Третий дворянин, в мрачном расположении духа сидящий на соседней скамейке, перегибается в сторону разговаривающих и вмешивается в разговор:
– Люди, можно сказать, мельчают, вырождаются в таких центрах, как Петербург. Постоянно поглощенные мелкими заботами, они не имеют досуга углубиться внутрь себя, обозреть свой внутренний мир и сосредоточиться на задаче жизни.
Он говорит это плавно, протяжно, выдержанно, останавливаясь на запятых и точках, и тем благосклонным, но не допускающим возражений тоном, каким часто говорят привыкшие к почтительным слушателям магнаты-помещики. Он не говорит, а, так сказать, «глаголет».
Дворяне, к которым он обратился, по его манере глаголать тотчас же догадываются, что он немалая птица, и несколько торопливым хором бормочут:
– Да. да!. мельчают… вырождаются…
Наступает молчание и длится несколько минут.
Вбегают три иногородние путешественницы. Они одеты по последней петербургской моде, но, с непривычки, все на них топырится. Они беспрестанно обдергиваются. Шляпки у них несколько на сторону, глаза округлились до последней невозможности, дыхание прерывается. Они то мечутся из стороны в сторону, то толкутся на одном месте.

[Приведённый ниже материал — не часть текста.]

-- ==== Sys2Proof/Machine/Ops.lean ====
section
/-! DEFINITION. The named operations over the state: memory and its ports, the program load, the register file,
the call stack, the fetch, the commit of a completing cycle, halt entry, and what the host reads and resets. -/

namespace Sys2Proof.Machine

/-! ### memory_4k_byte (20_memory.md) -/

/-- What an address that the memory list does not mention reads as: the reset contents, which are the font
below 0x050 and `INIT_FILL` above (10_state.md R36; R54). -/
def Memory.unlisted (c : Config) (a : Nat) : Byte :=
  if h : a < 80 then c.font[a] else c.initFill

/-- The byte at an address. -/
def Memory.read (c : Config) : Memory → Nat → Byte
  | [], a => Memory.unlisted c a
  | (k, b) :: rest, a => if k = a then b else Memory.read c rest a

/-- A cell in front of a memory, or nothing where it would repeat what the address reads as unlisted. -/
def Memory.cons (c : Config) (a : Nat) (b : Byte) (rest : Memory) : Memory :=
  if b = Memory.unlisted c a then rest else (a, b) :: rest

/-- Store one byte, keeping the canonical form. -/
def Memory.write (c : Config) : Memory → Nat → Byte → Memory
  | [], a, b => Memory.cons c a b []
  | (k, d) :: rest, a, b =>
    if a < k then Memory.cons c a b ((k, d) :: rest)
    else if a = k then Memory.cons c a b rest
    else (k, d) :: Memory.write c rest a b

/-- Every address is at least `lo`, in the address space, above the one before it, and no cell repeats what its
address reads as unlisted. -/
def Memory.wfFrom (c : Config) : Nat → Memory → Bool
  | _, [] => true
  | lo, (k, b) :: rest =>
    decide (lo ≤ k) && decide (k < 0x1000) && decide (b ≠ Memory.unlisted c k) && Memory.wfFrom c (k + 1) rest

/-- The canonical form of a memory. -/
def Memory.wf (c : Config) (m : Memory) : Bool := Memory.wfFrom c 0 m

/-- The state's byte at an address. -/
def readByte (s : State) (a : Nat) : Byte := Memory.read s.config s.mem a

/-- `MemRead(addr, 1)`: fails OutOfBounds above 0x0FFF (R51). A read has no side effect. -/
def memRead (s : State) (addr : Word) : Except Fault Byte :=
  if 0x0FFF < addr.toNat then .error (.outOfBounds addr.toNat) else .ok (readByte s addr.toNat)

/-- `MemWrite(addr, 1, v)`: fails OutOfBounds above 0x0FFF (R51). No instruction uses it (R56). -/
def memWrite (s : State) (addr : Word) (b : Byte) : Except Fault State :=
  if 0x0FFF < addr.toNat then .error (.outOfBounds addr.toNat)
  else .ok { s with mem := Memory.write s.config s.mem addr.toNat b }

/-- Store bytes at consecutive addresses from `a`. -/
def Memory.writeAll (c : Config) (m : Memory) (a : Nat) : List Byte → Memory
  | [] => m
  | b :: rest => Memory.writeAll c (Memory.write c m a b) (a + 1) rest

/-- `load_program(bytes)`: from 0x200, "truncating silently if the sequence would exceed the memory ceiling",
so at most 3584 bytes, and no other byte (R58). -/
def loadProgram (image : List Byte) (s : State) : State :=
  { s with mem := Memory.writeAll s.config s.mem 0x200 (image.take 3584) }

/-- A word stored where the fetch at the pc reads it (R52). A pc from which no fetch succeeds has no such
place: then nothing is stored. -/
def placeWord (s : State) (w : Word) : State :=
  if 0x0FFE < s.pc.toNat then s
  else { s with mem := Memory.writeAll s.config s.mem s.pc.toNat (wordBytes w) }

/-! ### register_file_16x8 (10_state.md R20, R22) -/

/-- Read ports A, B and Z: `V[x]`. -/
def readV (s : State) (x : Nibble) : Byte := s.v[x.toNat]'x.lt_sixteen

/-- Result write port W: `V[x] <- b`. -/
def setV (s : State) (x : Nibble) (b : Byte) : State := { s with v := s.v.set x.toNat b x.lt_sixteen }

/-- Index register port: `I <- w`. -/
def setI (s : State) (w : Word) : State := { s with i := w }

/-- The pc loads a new value (40_engine.md R106). -/
def setPc (s : State) (w : Word) : State := { s with pc := w }

/-- The call stack after a push or a pop. -/
def setStack (s : State) (l : List Word) : State := { s with stack := l }

/-- The step's output event (40_engine.md R101). -/
def setEvent (s : State) (e : Option Event) : State := { s with event := e }

/-- The FSM's run state (10_state.md R34). -/
def setRun (s : State) (r : RunState) : State := { s with run := r }

/-- The random byte of the next step is `b` (40_engine.md R101): the host's input. -/
def setRnd (s : State) (b : Byte) : State := { s with rnd := b }

/-- The step's random byte has been used: the next use gets a fresh one (45_index_jump_random.md R192). -/
def useRnd (s : State) : State := { s with rnd := Config.randomByte (s.draws + 1), draws := s.draws + 1 }

/-! ### call_stack_16deep (10_state.md R30 to R33) -/

/-- The depth `SP`. -/
def depth (s : State) : Nat := s.stack.length

/-- `push(v)` "fails with StackOverflow when `SP = 16`", else `S[SP] <- v; SP <- SP + 1` (R31). -/
def push (s : State) (w : Word) : Except HaltKind (List Word) :=
  if 16 ≤ depth s then .error .stackOverflow else .ok (s.stack ++ [w])

/-- `pop()` "fails with StackUnderflow when `SP = 0`", else `SP <- SP - 1` and `S[SP]` (R32). -/
def pop (s : State) : Except HaltKind (Word × List Word) :=
  match s.stack.getLast? with
  | none => .error .stackUnderflow
  | some w => .ok (w, s.stack.dropLast)

/-! ### fetch_unit (40_engine.md R105) -/

/-- The two bytes at the pc and the pc + 1, big-endian; an error when either is out of bounds, which is when
the pc is above 0x0FFE (R105). -/
def fetch (s : State) : Except Fault Word :=
  match memRead s s.pc, memRead s (s.pc + 1) with
  | .ok hi, .ok lo => .ok (wordOfBytes hi lo)
  | .error f, _ => .error f
  | .ok _, .error f => .error f

/-! ### program_counter and commit (40_engine.md R107, R109, R115) -/

/-- `zext_16(v)` of a 12-bit field (R72). -/
def zextAddr (nnn : Addr) : Word := nnn.setWidth 16

/-- `zext_16(v)` of a register value (R107). -/
def zextByte (b : Byte) : Word := b.setWidth 16

/-- The next-pc selector's five sources (R107). -/
inductive NextPc where
  /-- `SEQ` -/
  | seq
  /-- `SKIP` -/
  | skip
  /-- `ABS` -/
  | abs (nnn : Addr)
  /-- `REL0` -/
  | rel0 (nnn : Addr)
  /-- `RET`, with the popped value -/
  | ret (w : Word)
deriving DecidableEq, Repr

/-- The value of each source, all additions 16-bit (R107), read from the start of the cycle. -/
def nextPc (s : State) : NextPc → Word
  | .seq => s.pc + 2
  | .skip => s.pc + 4
  | .abs nnn => zextAddr nnn
  | .rel0 nnn => zextAddr nnn + zextByte (readV s 0x0)
  | .ret w => w

/-- One write of a cycle (R109). -/
inductive Write where
  /-- flag write port F, always to register 15 -/
  | flag (b : Byte)
  /-- result write port W -/
  | v (x : Nibble) (b : Byte)
  /-- the index register port -/
  | i (w : Word)
  /-- one push or pop -/
  | stack (l : List Word)
  /-- the MODEL's: the step's random byte is used up -/
  | useRnd
deriving DecidableEq, Repr

/-- The effect of one write. -/
def applyWrite (s : State) : Write → State
  | .flag b => setV s 0xF b
  | .v x b => setV s x b
  | .i w => setI s w
  | .stack l => setStack s l
  | .useRnd => useRnd s

/-- The writes "in the order the instruction's pseudocode lists them" (R109), so that a later write to the same
register wins (00_scope.md R11). -/
def applyWrites (s : State) : List Write → State
  | [] => s
  | w :: ws => applyWrites (applyWrite s w) ws

/-- How every step of this machine ends. -/
abbrev Result := Host.Outcome State Fault Refusal

/-- A cycle that completes: `Ok(writes, next, ev)` committed as one (R115). -/
def complete (s : State) (ws : List Write) (n : NextPc) (ev : Option Event) : Result :=
  .next (setEvent (setPc (applyWrites s ws) (nextPc s n)) ev)

/-! ### Halt entry (60_exceptions.md R223): the one trap, and no return from it (R227) -/

/-- The FSM enters Halted with the record; nothing else changes and no event is emitted (R223, 40_engine.md R110). -/
def haltEntry (s : State) (kind : HaltKind) (op : Option Word) : State :=
  setEvent (setRun s (.halted { kind := kind, haltPc := s.pc, op := op })) none

/-- An instruction's own check fails: the record holds its word, which is the fetched one (R222). -/
def failOn (s : State) (kind : HaltKind) (i : Instr) : Result := .next (haltEntry s kind (some (encode i)))

/-- A step requested while Halted "changes nothing, emits no event" (40_engine.md R111). -/
def haltedStep (s : State) : State := setEvent s none

/-! ### What the host reads and does (10_state.md R34; 70_reset_and_hazards.md R252) -/

/-- The code of a kind in `CORE_STATUS.KIND` (60_exceptions.md R220). -/
def HaltKind.code : HaltKind → BitVec 3
  | .outOfBounds => 1
  | .stackOverflow => 2
  | .stackUnderflow => 3
  | .unknownOpcode => 4

/-- `HALT_OP ++ HALT_PC ++ reserved ++ OPV ++ KIND ++ RUN`, from bit 39 down to bit 0 (10_state.md R34). -/
def packStatus (haltOp haltPc : Word) (opv : BitVec 1) (kind : BitVec 3) (run : BitVec 1) : BitVec 40 :=
  haltOp ++ haltPc ++ (0 : BitVec 3) ++ opv ++ kind ++ run

/-- The read-only status register `CORE_STATUS` (10_state.md R34). -/
def coreStatus (s : State) : BitVec 40 :=
  match s.run with
  | .running => packStatus 0 0 0 0 0
  | .halted r =>
    match r.op with
    | some w => packStatus w r.haltPc 1 r.kind.code 1
    | none => packStatus 0 r.haltPc 0 r.kind.code 1

/-- The host's reset (R250, R252): "every piece of state" to its reset value. The parameters are the machine's
and the random bytes the host's, so neither starts over (notes/assumptions 20). -/
def hostReset (s : State) : State :=
  { State.resetWith s.config with rnd := s.rnd, draws := s.draws }

end Sys2Proof.Machine
end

– Ах! – вскрикивает вдруг, точно уколотая иголкою, одна из них. – Где мой палевый платочек? Куда я его заложила? Ах! я его, верно, забыла там, на окне в гостинице! Поль, Поль, Поль! ты не видал его там?

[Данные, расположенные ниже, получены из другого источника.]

/-- R133: CALL, below 16 entries and at 16. -/
def Obligations.CallPushesOrOverflows : Prop :=
  (∀ (s : State) (nnn : Addr), depth s < 16 →
    ∃ t, exec (.call nnn) s = .next t ∧ t.pc.toNat = nnn.toNat ∧ t.stack = s.stack ++ [s.pc + 2] ∧
      t.event = none ∧ FrameV s { t with stack := s.stack } []) ∧
  ∀ (s : State) (nnn : Addr), depth s = 16 →
    exec (.call nnn) s = .next { s with
      run := .halted { kind := .stackOverflow, haltPc := s.pc, op := some (encode (.call nnn)) }, event := none }

/-- The call and return round trip (R131, R133; 95_test_vectors.md S3): the return goes to the call's pc + 2 and the
stack is as before. -/
def Obligations.ReturnUndoesCall : Prop :=
  ∀ (s : State) (nnn : Addr), depth s < 16 →
    ∃ t u, exec (.call nnn) s = .next t ∧ exec .ret t = .next u ∧ u.pc = s.pc + 2 ∧ FrameV s u []

/-- "16 nested 2nnn calls succeed; a 17th fails with StackOverflow" (R133; 95_test_vectors.md S4). -/
def Obligations.SixteenNestedCallsThenOverflow : Prop :=
  ∀ (s : State) (targets : List Addr) (nnn : Addr), s.stack = [] → s.run = .running → targets.length = 16 →
    ∃ t, callAll targets s = some t ∧ depth t = 16 ∧ t.run = .running ∧
      exec (.call nnn) t = .next { t with
        run := .halted { kind := .stackOverflow, haltPc := t.pc, op := some (encode (.call nnn)) }, event := none }

/-! ### Skips (42_skips.md) -/

/-- R140: SE Vx, kk. -/
def Obligations.SeImmSkipsOnEqual : Prop :=
  ∀ (s : State) (x : Nibble) (kk : Byte), ∃ t, exec (.seImm x kk) s = .next t ∧
    (readV s x = kk → t.pc = s.pc + 4) ∧ (readV s x ≠ kk → t.pc = s.pc + 2) ∧ t.event = none ∧ FrameV s t []

/-- R141: SNE Vx, kk. -/
def Obligations.SneImmSkipsOnUnequal : Prop :=
  ∀ (s : State) (x : Nibble) (kk : Byte), ∃ t, exec (.sneImm x kk) s = .next t ∧
    (readV s x ≠ kk → t.pc = s.pc + 4) ∧ (readV s x = kk → t.pc = s.pc + 2) ∧ t.event = none ∧ FrameV s t []

/-- R142: SE Vx, Vy; with `x = y` it always skips. -/
def Obligations.SeRegSkipsOnEqual : Prop :=
  ∀ (s : State) (x y : Nibble), ∃ t, exec (.seReg x y) s = .next t ∧
    (readV s x = readV s y → t.pc = s.pc + 4) ∧ (readV s x ≠ readV s y → t.pc = s.pc + 2) ∧
    (x = y → t.pc = s.pc + 4) ∧ t.event = none ∧ FrameV s t []

/-- R143: SNE Vx, Vy; with `x = y` it never skips. -/
def Obligations.SneRegSkipsOnUnequal : Prop :=
  ∀ (s : State) (x y : Nibble), ∃ t, exec (.sneReg x y) s = .next t ∧
    (readV s x ≠ readV s y → t.pc = s.pc + 4) ∧ (readV s x = readV s y → t.pc = s.pc + 2) ∧
    (x = y → t.pc = s.pc + 2) ∧ t.event = none ∧ FrameV s t []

– Кого? Кого? – тревожно спрашивает подбежавший с узлами Поль.
– Варя, ты не видала? Лиза, ты не видала? Ах! надо поглядеть, нет ли где… Ах, боже мой!
И все три путешественницы торопливо отпирают мешки и принимаются судорожно в них ворочаться, пока восклицание «вот он!» не кладет конца этому мучительному занятию.
Поль отходит несколько в сторону и тоже начинает проверять свой дорожный мешок и сумку.
Две другие иногородние путешественницы, давно уходившиеся от волнений и в изнеможении почти лежащие на балюстраде, отделяющей платформу от вагонов, услыхав, что соседи что-то потеряли, тоже принимаются отмыкать мешки, тоже лихорадочно в них роются, затем тревожно ощупывают свои карманы, пересчитывают деньги.
– Люба! пятидесяти не хватает! – с ужасом шепчет одна.
– Что ты! что ты! Пересчитай получше! – отвечает вспыхнувшая тревогой Люба. – Нет ли в кармане? Встряхни платок!
Встряхивают платок и снова пересчитывают деньги.
Скоро восклицание удовольствия показывает, что тревога фальшивая.
Из вокзала на платформу выбегает новый расстроенный отряд иногородних обоего пола, чрезвычайно живо напоминая «толпу взволнованных граждан», которая высыпает из-за кулис на сцену при драматических представлениях. Воспоминание о сценических «взволнованных гражданах» еще делается живее, когда раздаются хоровые восклицания, то резкие, крикливые, то сдержанные, шипящие.
– Опоздали! Опоздали! – хотя жалобно, но с достаточной яростью восклицает коренастая, черноглазая, по всем ухваткам властительная мать семейства, бесцеремонно поддавая в окружающие ее посторонние бока мощными локтями и стремительно порываясь вперед. – Я так и знала! Я так и знала!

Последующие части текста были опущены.